# Empresa que vende cristal de 38KHz para proyecto BA1404



## Alfgu (Nov 13, 2006)

Miraros la pagina y ya direis si os ha caido del cielo, tiene un monton de cristales de distinta frecuencia.
http://www.inysa.es/


----------



## Alfgu (Nov 14, 2006)

Despues de haber contactado con dicha empresa, dichos Xtales te los envian por correo reembolsos sin problemas, y son de 38 mm


----------



## VichoT (Nov 14, 2006)

Holas.Algfu.Te lo envian por correo a cualquier parte de latinoamerica  o slo en argentina???
y sabes de cuanto esel cobro extra para Chile?

BYE!


----------



## Alfgu (Nov 15, 2006)

Hola VichoT, eso mejor preguntaselo a la empresa que yo en eso no te puedo guiar ya que vivo en España y lo unico que se son los precios que correo certificado con reembolso de España, te dejo el e-mail de información para que se lo preguntes. Son rapidos en responder.
piezo@inysa.es


----------



## VichoT (Nov 15, 2006)

Holas.Alfgu.Eso hare gracias.

BYE!


----------



## Alfgu (Nov 27, 2006)

Hola de nuevo, os comento hoy me ha llegado el Xtal, y el precio me parece un pelin abusivo para una pieza de esas dimensiones, pero claro como no se encuentra en ningun lado, pues eso, precio 7,80 €/unidad mas gastos de envio de 3,63€ total = 11,43 €


----------



## DobleA (Dic 10, 2006)

Yo el Xtal lo compré en Argentina (yo estoy en Montevideo, Uruguay). La cosa es que me pedían que comprara 3 porque sino no daba la cantidad para envio.
Pues bien, me contacté con un conocido, le pedí que levantara por el comercio el BA1404 y el Xtal. Se lo dieron en una cajita de acrílico. Se fue hasta una sucursal del Correo Argentino, colocó la caja en un sobre con protección de impactos (esos que tienen burbijitas) y me llegó a mi casa sano y salvo (o al menos eso parece).
El envio fue hecho por Sur Postal. Es una asociación de los correos de distintos paises de latinoamerica.
En total gasté US$14 (14 dólares). Ahí está incluido el costo de envio del paquete y el costo del giro del dinero para mi amigo.
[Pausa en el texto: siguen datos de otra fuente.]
theorem getD_bytesLE {n i : Nat} (h : i < n) (v : Nat) : (bytesLE n v).getD i 0 = BitVec.ofNat 8 (v / 256 ^ i) := by
  induction n generalizing i v with
  | zero => omega
  | succ n ih =>
    cases i with
    | zero => simp [bytesLE]
    | succ i =>
      rw [bytesLE, List.getD_cons_succ, ih (by omega), Nat.div_div_eq_div_mul, Nat.pow_succ, Nat.mul_comm]

/-- A value written over n bytes, byte by byte. -/
theorem read_writeBytes_bytesLE (m : Memory) (a n : Nat) (v : BitVec (8 * n)) (z : Nat) :
    (m.writeBytes a (bytesLE n v.toNat)).read z = storedByte a n (some v) z (m.read z) := by
  rw [Memory.read_writeBytes, length_bytesLE, storedByte]
  split
  · rename_i h
    rw [getD_bytesLE (by omega)]
    apply BitVec.eq_of_toNat_eq
    rw [BitVec.toNat_ofNat, BitVec.extractLsb'_toNat, Nat.shiftRight_eq_div_pow, Nat.pow_mul]
  · rfl

theorem signedOf_toNat {n : Nat} (h : 0 < n) (v : BitVec n) : signedOf n v.toNat = v.toInt := by
  have hp : 2 ^ n = 2 * 2 ^ (n - 1) := by rw [← Nat.pow_succ', Nat.succ_eq_add_one, Nat.sub_add_cancel h]
  simp only [signedOf, BitVec.toInt_eq_toNat_cond, Nat.mod_eq_of_lt v.isLt]
  split <;> split
  · rfl
  · omega
  · omega
  · push_cast; rfl

/-- The new value of an atomic is the one of R155. -/
theorem ofNat_amoValue {n : Nat} (h : 0 < n) (k : AmoKind) (old x y : BitVec (8 * n)) :
    some (BitVec.ofNat (8 * n) (amoValue k n old.toNat x.toNat y.toNat)) = AccessKind.stores (.amo k) n old x y := by
  have hs (v : BitVec (8 * n)) := signedOf_toNat (show 0 < 8 * n by omega) v
  have hv (v : BitVec (8 * n)) : BitVec.ofNat (8 * n) v.toNat = v := by simp
  cases k <;> simp only [amoValue, AccessKind.stores, hs, Option.some.injEq, BitVec.toNat_inj]
  case add => apply BitVec.eq_of_toNat_eq; simp
  case and => exact hv (old &&& x)
  case or => exact hv (old ||| x)
  case xor => exact hv (old ^^^ x)
  case swap => exact hv x
  all_goals split <;> exact hv _

/-- What an access writes is what R148, R152, R155 and R156 say, modulo its width. -/
theorem ofNat_writes {n : Nat} (hn : n ∈ [1, 2, 4, 8]) (k : AccessKind) (old : BitVec (8 * n)) (x y : Word) :
    (AccessKind.writes k n old.toNat x.toNat y.toNat).map (BitVec.ofNat (8 * n)) =
      k.stores n old (x.setWidth (8 * n)) (y.setWidth (8 * n)) := by
  have hpos : 0 < n := by revert hn; simp; omega
  have hw (v : Word) : v.toNat % 2 ^ (8 * n) = (v.setWidth (8 * n)).toNat := (BitVec.toNat_setWidth ..).symm
  have hv (v : BitVec (8 * n)) : (some v.toNat).map (BitVec.ofNat (8 * n)) = some v := by simp
  have hfmt : Fmt.ofDbl (n == 8) = if n = 8 then Fmt.fp64 else Fmt.fp32 := by simp only [Fmt.ofDbl, beq_iff_eq]
  cases k with
  | amo k => rw [AccessKind.writes, hw, hw]; exact ofNat_amoValue hpos k old _ _
  | famo k =>
    rw [AccessKind.writes, hw]
    cases k <;> simp only [famoValue, hfmt, Option.map_some, AccessKind.stores]
  | store => rw [AccessKind.writes, hw]; exact hv _
  | stfe => rw [AccessKind.writes, hw]; exact hv _
  | stf => rw [AccessKind.writes, hw]; exact hv _
  | _ => rfl

/-- An answer's value is the old one, extended (R148, R155, R156). -/
theorem extend_eq (x : Access) (hn : x.n ∈ [1, 2, 4, 8]) (v : Nat) : x.extend v = x.answers (BitVec.ofNat (8 * x.n) v) := by
  have hpos : 0 < 8 * x.n := by revert hn; simp; omega
  rw [Access.extend, Access.answers, sextW, zextW]
  split
  · have hs : signedOf (8 * x.n) v = signedOf (8 * x.n) (BitVec.ofNat (8 * x.n) v).toNat := by
      simp [signedOf]
    rw [hs, signedOf_toNat hpos]; rfl
  · apply BitVec.eq_of_toNat_eq
    simp

/-! ### What an access does at its bank (R145, R149, R152) -/

theorem leaves_eq_fullAfter (k : AccessKind) (full : Bool) (x : Word) : k.leaves full x = AccessKind.fullAfter k full x := by
  cases k <;> rfl

/-- A list of empty words after a word's bit is set to b. -/
theorem mem_setBit {l : List Nat} {w a : Nat} {b : Bool} :
    (w ∈ if b then l.filter (· != a) else insertNat a l) ↔ if w = a then b = false else w ∈ l := by
  cases b <;> by_cases h : w = a <;> simp [mem_insertNat, h]

/-- The bit that an access leaves, where it is set only if it changes or the access is one that sets it. -/
theorem mem_leaves {l : List Nat} {w a : Nat} {k : AccessKind} {x : Word} {c : Bool}
    (hc : c = false → AccessKind.fullAfter k (!l.contains a) x = !l.contains a) :
    (w ∈ if c then (if AccessKind.fullAfter k (!l.contains a) x then l.filter (· != a) else insertNat a l) else l) ↔
      if w = a then k.leaves (!decide (w ∈ l)) x = false else w ∈ l := by
  rw [leaves_eq_fullAfter]
  cases c with
  | true =>
    rw [if_pos rfl, mem_setBit]
    split
    · rename_i h; subst h; simp
    · rfl
  | false =>
    rw [if_neg (by decide)]
    split
    · rename_i h; subst h
      rw [show (!decide (w ∈ l)) = !l.contains w by simp, hc rfl]
      simp
    · rfl
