-- ==== Sys2Proof/Machine/PacketDecoder.lean ====
section
/-! DEFINITION. packet_decoder (spec 42): two operations (42 R154), which test only what 42 R150 and R152 list (42 R155),
in the order of 60 R207. -/

namespace Sys2Proof.Machine

/-- `parse_payload(buf)` (42 R150): the length, then the start byte, then the checksum; the first failing test is the one
reported (60 R207), and otherwise the payload is bytes 1 to 7 unchanged (20 R52). -/
def parsePayload (buf : List Byte) : Except DecodeError Bytes7 :=
  match Packet.ofBytes buf with
  | none => .error (.wrongPacketLength buf.length)
  | some p =>
    if p.b0 ≠ startByte then .error (.wrongStartByte p.b0)
    else if checksum p.payload ≠ p.b8 then .error (.wrongChecksum (checksum p.payload) p.b8)
    else .ok p.payload

/-- `parse_gas_concentration_ppm(buf)` (42 R152): errors of `parse_payload` are propagated unchanged (42 R153), then the
echoed command is tested, and otherwise the concentration is returned. -/
def parseGasConcentrationPpm (buf : List Byte) : Except DecodeError Word32 :=
  match parsePayload buf with
  | .error e => .error e
  | .ok p =>
    if p.s0 ≠ gasCode then .error (.wrongPacketType gasCode p.s0)
    else .ok (concentration p)

/-- `parse_payload(buf)` as a transaction (42 R150). -/
def execParsePayload (buf : List Byte) (s : State) : Host.Outcome State Fault Refusal :=
  answer .payload (parsePayload buf) s

/-- `parse_gas_concentration_ppm(buf)` as a transaction (42 R152). -/
def execParseGasConcentrationPpm (buf : List Byte) (s : State) : Host.Outcome State Fault Refusal :=
  answer .ppm (parseGasConcentrationPpm buf) s

end Sys2Proof.Machine
end

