-- ==== Sys2Proof/Machine/Dispatch.lean ====
section
/-! DEFINITION. One arm for each operation of spec/opcode_table.json (30 R71). -/

namespace Sys2Proof.Machine

def exec (i : Instr) (s : State) : Host.Outcome State Fault Refusal :=
  match i with
  | .checksum span => Sys2Proof.Machine.execChecksum span s
  | .readGasConcentration dev => Sys2Proof.Machine.execReadGasConcentration dev s
  | .calibrateZeroPoint dev => Sys2Proof.Machine.execCalibrateZeroPoint dev s
  | .calibrateSpanPoint dev value => Sys2Proof.Machine.execCalibrateSpanPoint dev value s
  | .setAutomaticBaselineCorrection dev enabled => Sys2Proof.Machine.execSetAutomaticBaselineCorrection dev enabled s
  | .setDetectionRange dev value => Sys2Proof.Machine.execSetDetectionRange dev value s
  | .parsePayload buf => Sys2Proof.Machine.execParsePayload buf s
  | .parseGasConcentrationPpm buf => Sys2Proof.Machine.execParseGasConcentrationPpm buf s

end Sys2Proof.Machine
end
Esta la página del comercio en Bs. As. http://www.dicomse.com.ar/

El cristal de 38 KHz me salio $5.0 y el BA1404 me salio $11.560 (ambos precios en pesos argentinos).


----------



## Alfgu (Dic 10, 2006)

El cristal lo encontre en una fabrica de Alcobendas (Madrid-España) mas o menos sale al mismo precio con el cambio de Euros a Dolares.
Lo que si que no encuentro por ningun lado en España es la "misteriosa" bobina variable de 3,5 vueltas. Si alguien sabe, que me diga una empresa Española (por el tema del idioma y gastos de envio) que lo pueda tener y poder hacer el pedido.


----------



## DobleA (Dic 12, 2006)

¿Bobina variable de 3.5 vueltas?
Eso no parece tenér demasiado sentido me parece... o al menos yo no lo entiendo.


----------



## VichoT (Dic 12, 2006)

Holas.Las bobinas de inductancia variable son akellas ke poseen un nucleo de ferrita ke puede ser introducido o extraido del cuerpo dela bobina.....pero uan bobina para transmision en FM comercial no lleva una ferrita en su centro. basta con als 3.5 vuetas de alambre esmaltado de 0.72mmde diametro o mas grueso para generar la inductancia necesaria para resonar en la banda comercial.

BYE!


----------



## Alfgu (Dic 13, 2006)

No se, como ponia en el esquema, "L1 - 3.5 Turns Variable Coil" pues traduciendolo al castellano "bobina variable ó ajustable de 3,5 vueltas o espiras" pero no se encuentran en ningun sitio por lo menos en empresas de España.


----------